• [EXERCISE AIM]:
Give back only the lines in the records below from the one with "def Cap.canStoreCap (c" to the one with "word (u.toNat - at_", both inclusive, word for word.

• [RECORDS FOR THE EXERCISE]:
-- ==== Sys2Proof/Machine/Caps.lean ====
section
/-! DEFINITION. Sys2Proof/Machine/Caps.lean: the fields, bounds and derivations of capabilities (R29-R36, R266-R271). -/

namespace Sys2Proof.Machine

/-- Fields of the upper half (R29). -/
def Cap.perm (c : Cap) : Nat := bits c.hi.toNat 63 52
def Cap.fmt (c : Cap) : Nat := bits c.hi.toNat 51 47
def Cap.blk (c : Cap) : Nat := bits c.hi.toNat 46 44
def Cap.cls (c : Cap) : Nat := bits c.hi.toNat 43 42

/-- Permission bits (R30): bit 11 of PERM is L, bit 2 is SY. -/
def Cap.canLoad (c : Cap) : Bool := bit c.perm 11
def Cap.canStore (c : Cap) : Bool := bit c.perm 10
def Cap.canExecute (c : Cap) : Bool := bit c.perm 9
def Cap.canLoadCap (c : Cap) : Bool := bit c.perm 8
def Cap.canStoreCap (c : Cap) : Bool := bit c.perm 7
def Cap.canAtomic (c : Cap) : Bool := bit c.perm 6
def Cap.canMigrate (c : Cap) : Bool := bit c.perm 5
def Cap.isGlobal (c : Cap) : Bool := bit c.perm 4
def Cap.isSealed (c : Cap) : Bool := bit c.perm 3
def Cap.isSystem (c : Cap) : Bool := bit c.perm 2

/-- The register value of an integer result (R259). -/
def Cap.ofWord (w : Word) : Cap := { tag := false, hi := 0, addr := w }

/-- DecodeBounds of R34, on exact integers. -/
def decodeBounds (a u : Nat) : Int × Int :=
  let e := bits u 41 36
  let bb := bits u 35 18
  let bt := bits u 17 0
  if e = 63 then (0, 2 ^ 60) else
  let mid := a / 2 ^ e % 2 ^ 18
  let blk : Int := (a / 2 ^ (e + 18) : Nat)
  let blk := if mid < bb then blk - 1 else blk
  let base := blk * 2 ^ (e + 18) + (bb * 2 ^ e : Nat)
  let len := (bt + 2 ^ 18 - bb) % 2 ^ 18
  (base, base + (len * 2 ^ e : Nat))

/-- The bounds of a capability, decoded at its own address. -/
def Cap.bounds (c : Cap) : Int × Int := decodeBounds c.addr.toNat c.hi.toNat

/-- Address `x` lies in the roam window that upper half `u` gives at address `a` (R36). -/
def inRoam (a u x : Nat) : Bool :=
  let e := bits u 41 36
  if e = 63 then x < 2 ^ 60 else
  let base := (decodeBounds a u).1
  base ≤ (x : Int) && (x : Int) < base + 2 ^ (e + 18)

/-- FMT and BLK stand in the table of R31. -/
def formatValid (fmt blk : Nat) : Bool :=
  if fmt ≤ 0x0F then blk == 0
  else if fmt ≤ 0x12 then true
  else if fmt = 0x13 then blk == 2
  else fmt == 0x14 && blk == 0

/-- The upper half is valid at address `a` (R31, R35). -/
def upperValid (a u : Nat) : Bool :=
  let e := bits u 41 36
  let (base, top) := decodeBounds a u
  bits u 53 52 == 0 && formatValid (bits u 51 47) (bits u 46 44) &&
  (e ≤ 42 || (e == 63 && bits u 35 0 == 0)) && 0 ≤ base && top ≤ 2 ^ 60

/-- The capability with its address moved to `x` (R266). -/
def Cap.move (c : Cap) (x : Word) : Cap :=
  { tag := c.tag && !c.isSealed && bits x.toNat 63 60 == 0 && inRoam c.addr.toNat c.hi.toNat x.toNat
    hi := c.hi, addr := x }

/-- The upper half with bits [hi:lo] replaced. -/
def setField (u : Word) (hi lo x : Nat) : Word :=
  word (u.toNat - at_ lo (bits u.toNat hi lo) + at_ lo (x % 2 ^ (hi + 1 - lo)))

/-- The least exponent at which the rounded bounds fit 18 bits of length and the address space (R267). -/
def boundsExponent (base top : Nat) : Option Nat :=
  findBelow 43 fun e =>
    roundUp top e - roundDown base e ≤ (2 ^ 18 - 1) * 2 ^ e && roundUp top e ≤ 2 ^ 60

/-- Bounds from `base` to `base + len`, rounded outward, put into the upper half (R267); the base and top they
decode to. -/
def boundsFields (u : Word) (base len : Nat) : Word × Nat × Nat :=
  let top := base + len
  match boundsExponent base top with
  | none => (setField (setField (setField u 41 36 63) 35 18 0) 17 0 0, 0, 2 ^ 60)
  | some e =>
    let b := roundDown base e
    let t := roundUp top e
    (setField (setField (setField u 41 36 e) 35 18 (b / 2 ^ e)) 17 0 (t / 2 ^ e), b, t)

/-- CSETB (R267). -/
def Cap.setBounds (c : Cap) (len : Word) : Cap :=
  let (u, b, t) := boundsFields c.hi c.addr.toNat len.toNat
  let (pb, pt) := c.bounds
  { tag := c.tag && !c.isSealed && bits c.addr.toNat 63 60 == 0 && pb ≤ (b : Int) && (t : Int) ≤ pt
    hi := u, addr := c.addr }

/-- CSETP (R268). -/
def Cap.setPerm (c : Cap) (mask : Word) : Cap :=
  { tag := c.tag && !c.isSealed
    hi := setField c.hi 63 52 (bits (c.perm &&& mask.toNat) 11 2 * 4), addr := c.addr }

/-- CSETF (R269). -/
def Cap.setFormat (c : Cap) (x : Word) : Cap :=
  let fmt := bits x.toNat 12 8
  let blk := bits x.toNat 6 4
  let cls := bits x.toNat 1 0
  { tag := c.tag && !c.isSealed && formatValid fmt blk && (c.cls == 0 || c.cls == cls)
    hi := setField (setField (setField c.hi 51 47 fmt) 46 44 blk) 43 42 cls, addr := c.addr }

/-- CSETC (R270). -/
def capOf (addr hi : Word) : Cap :=
  { tag := upperValid addr.toNat hi.toNat && bits addr.toNat 63 60 == 0 && inRoam addr.toNat hi.toNat addr.toNat
    hi, addr }

/-- A tagged capability made by firmware: permissions, format, class and bounds (R405, R455-R457, R80). -/
def makeCap (perm fmt cls base len addr : Nat) : Cap :=
  let u := word (at_ 52 perm + at_ 47 fmt + at_ 42 cls)
  { tag := true, hi := (boundsFields u base len).1, addr := word addr }

/-- CGETF's layout (R271). -/
def Cap.formatWord (c : Cap) : Word := word (at_ 8 c.fmt + at_ 4 c.blk + c.cls)

end Sys2Proof.Machine
end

• [RESPONSE]:
def Cap.canStoreCap (c : Cap) : Bool := bit c.perm 7
def Cap.canAtomic (c : Cap) : Bool := bit c.perm 6
def Cap.canMigrate (c : Cap) : Bool := bit c.perm 5
def Cap.isGlobal (c : Cap) : Bool := bit c.perm 4
def Cap.isSealed (c : Cap) : Bool := bit c.perm 3
def Cap.isSystem (c : Cap) : Bool := bit c.perm 2

/-- The register value of an integer result (R259). -/
def Cap.ofWord (w : Word) : Cap := { tag := false, hi := 0, addr := w }

/-- DecodeBounds of R34, on exact integers. -/
def decodeBounds (a u : Nat) : Int × Int :=
  let e := bits u 41 36
  let bb := bits u 35 18
  let bt := bits u 17 0
  if e = 63 then (0, 2 ^ 60) else
  let mid := a / 2 ^ e % 2 ^ 18
  let blk : Int := (a / 2 ^ (e + 18) : Nat)
  let blk := if mid < bb then blk - 1 else blk
  let base := blk * 2 ^ (e + 18) + (bb * 2 ^ e : Nat)
  let len := (bt + 2 ^ 18 - bb) % 2 ^ 18
  (base, base + (len * 2 ^ e : Nat))

/-- The bounds of a capability, decoded at its own address. -/
def Cap.bounds (c : Cap) : Int × Int := decodeBounds c.addr.toNat c.hi.toNat

/-- Address `x` lies in the roam window that upper half `u` gives at address `a` (R36). -/
def inRoam (a u x : Nat) : Bool :=
  let e := bits u 41 36
  if e = 63 then x < 2 ^ 60 else
  let base := (decodeBounds a u).1
  base ≤ (x : Int) && (x : Int) < base + 2 ^ (e + 18)

/-- FMT and BLK stand in the table of R31. -/
def formatValid (fmt blk : Nat) : Bool :=
  if fmt ≤ 0x0F then blk == 0
  else if fmt ≤ 0x12 then true
  else if fmt = 0x13 then blk == 2
  else fmt == 0x14 && blk == 0

/-- The upper half is valid at address `a` (R31, R35). -/
def upperValid (a u : Nat) : Bool :=
  let e := bits u 41 36
  let (base, top) := decodeBounds a u
  bits u 53 52 == 0 && formatValid (bits u 51 47) (bits u 46 44) &&
  (e ≤ 42 || (e == 63 && bits u 35 0 == 0)) && 0 ≤ base && top ≤ 2 ^ 60

/-- The capability with its address moved to `x` (R266). -/
def Cap.move (c : Cap) (x : Word) : Cap :=
  { tag := c.tag && !c.isSealed && bits x.toNat 63 60 == 0 && inRoam c.addr.toNat c.hi.toNat x.toNat
    hi := c.hi, addr := x }

/-- The upper half with bits [hi:lo] replaced. -/
def setField (u : Word) (hi lo x : Nat) : Word :=
  word (u.toNat - at_ lo (bits u.toNat hi lo) + at_ lo (x % 2 ^ (hi + 1 - lo)))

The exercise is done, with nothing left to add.